Problem statement: Only the lines from the one containing "others : ∀ k, k" through the one containing "structure Iss.Passed (i" should be printed, exactly as they appear below, with both ends included.

Working data:
-- ==== Sys2Proof/Safety.lean ====
section
/-! DEFINITION. The terms in which claims about the machine are stated: canonical memory, safe runs, the thread that issues
and what holds its instruction back (R83), and the ways an instruction ends, each with its frame. -/

namespace Sys2Proof

/-- The device memory is in its canonical form. -/
def Machine.State.memOk (s : Machine.State) : Prop := s.mem.wf = true

/-- A run of `n` steps from a state meets no fault and no refusal. -/
def runsSafely (n : Nat) (s : Machine.State) : Prop := ∃ t, core.run n s = .next t

end Sys2Proof

namespace Sys2Proof.Machine

/-! ### The issuing thread -/

/-- The lane-stream instruction with given fields as the issuing group of a warp meets it. -/
def State.laneIss (s : State) (eng op : Nat) (f : Fields) : Option Iss :=
  match s.cur with
  | .lanes core slot grp =>
    match s.warp? core slot with
    | some w => some { core, slot, w, grp, act := activeOf w grp f, pc := (w.lane (lowest grp)).pc, eng, op, f }
    | none => none
  | _ => none

/-- The lead-stream instruction with given fields as the issuing lead thread meets it. -/
def State.leadIss (s : State) (eng op : Nat) (f : Fields) : Option LIss :=
  match s.cur with
  | .lead core slot =>
    match s.crew? core slot with
    | some c => some { core, slot, c, pc := c.lead.pc, eng, op, f }
    | none => none
  | _ => none

/-- The encoding is legal in the lane stream and every register field names a register (R71, R83). -/
def Iss.wellPlaced (i : Iss) : Bool :=
  i.f.formOk && (illegal? .lane i.w.crew.isNone i.eng i.op i.f).isNone && (regBad .lane i.eng i.op i.f i.w.regs).isNone

/-- The warp does not stop at the instruction for a save (R47). -/
def Iss.unstopped (s : State) (i : Iss) : Bool :=
  !(i.f.live.isSome && s.stopping (i.w.unit s i.core i.slot) && i.w.unleased)

/-- Sources and destinations are full, and no source holds an uncorrectable error (R70, R455). -/
def Iss.readable (i : Iss) : Bool :=
  decide (ready .lane i.eng i.op i.f i.w.empty ((lanesOf i.act).any fun l => (i.w.lane l).hold) = .go) &&
    decide (i.badLanes = 0)

/-- Nothing that R83 examines before the effect holds the instruction back, but for its convergence. -/
def Iss.goes (s : State) (i : Iss) : Bool := i.wellPlaced && i.unstopped s && i.readable

/-- The same for the lead stream. -/
def LIss.goes (s : State) (i : LIss) : Bool :=
  i.f.formOk && (illegal? .lead false i.eng i.op i.f).isNone && (regBad .lead i.eng i.op i.f 0).isNone &&
    !(i.f.live.isSome && s.stopping (.gang i.c.gang)) &&
    decide (ready .lead i.eng i.op i.f i.c.lead.empty i.c.lead.hold = .go) && !i.badRead

/-! ### How an instruction of the lane stream ends -/

/-- Nothing but one warp changed; every byte of memory reads as before. -/
structure OnlyWarp (s t : State) (core slot : Nat) : Prop where
  rest : { t with warps := s.warps } = s
  others : ∀ k, k ≠ warpKey core slot → look t.warps k = look s.warps k
  memory : ∀ a, t.mem.read a = s.mem.read a

/-- A lane gone past an instruction (R163). -/
def Lane.past (x : Lane) (f : Fields) : Lane :=
  { x with pc := x.pc + BitVec.ofNat 32 f.len, wait := .none, hold := false, age := 0, answers := [], extData := [],
           extErr := [], lastSp := if f.live.isSome then f.live else x.lastSp }

/-- The group has gone past the instruction, the other lanes stand as they were, and INSTR counts it (R163, R210). -/
structure Iss.Passed (i : Iss) (w w' : Warp) : Prop where
  same : { w' with lanes := w.lanes, instr := w.instr } = w
  instr : w'.instr = w.instr + 1
  count : w'.lanes.length = w.lanes.length
  gone : ∀ l, l < w.lanes.length → bitOf i.grp l = true → w'.lane l = (w.lane l).past i.f
  stay : ∀ l, l < w.lanes.length → bitOf i.grp l = false → w'.lane l = w.lane l

/-- The instruction has ended: its warp has become `w` with the group past the instruction, and nothing else changed. -/
def Ended (s t : State) (i : Iss) (w : Warp) : Prop :=
  OnlyWarp s t i.core i.slot ∧ ∃ w', t.warp? i.core i.slot = some w' ∧ i.Passed w w'

/-- The group stands at its instruction in a wait under R40, to attempt it again, and its age is 0 (R165); nothing else changed.
-/
def Waits (s t : State) (i : Iss) : Prop :=
  OnlyWarp s t i.core i.slot ∧ ∃ w', t.warp? i.core i.slot = some w' ∧ { w' with lanes := i.w.lanes } = i.w ∧
    w'.lanes.length = i.w.lanes.length ∧ ∀ l, l < i.w.lanes.length → w'.lane l =
      if bitOf i.grp l then { i.w.lane l with wait := .retry, age := 0, sp := i.f.live } else i.w.lane l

Problem solution:
  others : ∀ k, k ≠ warpKey core slot → look t.warps k = look s.warps k
  memory : ∀ a, t.mem.read a = s.mem.read a

/-- A lane gone past an instruction (R163). -/
def Lane.past (x : Lane) (f : Fields) : Lane :=
  { x with pc := x.pc + BitVec.ofNat 32 f.len, wait := .none, hold := false, age := 0, answers := [], extData := [],
           extErr := [], lastSp := if f.live.isSome then f.live else x.lastSp }

/-- The group has gone past the instruction, the other lanes stand as they were, and INSTR counts it (R163, R210). -/
structure Iss.Passed (i : Iss) (w w' : Warp) : Prop where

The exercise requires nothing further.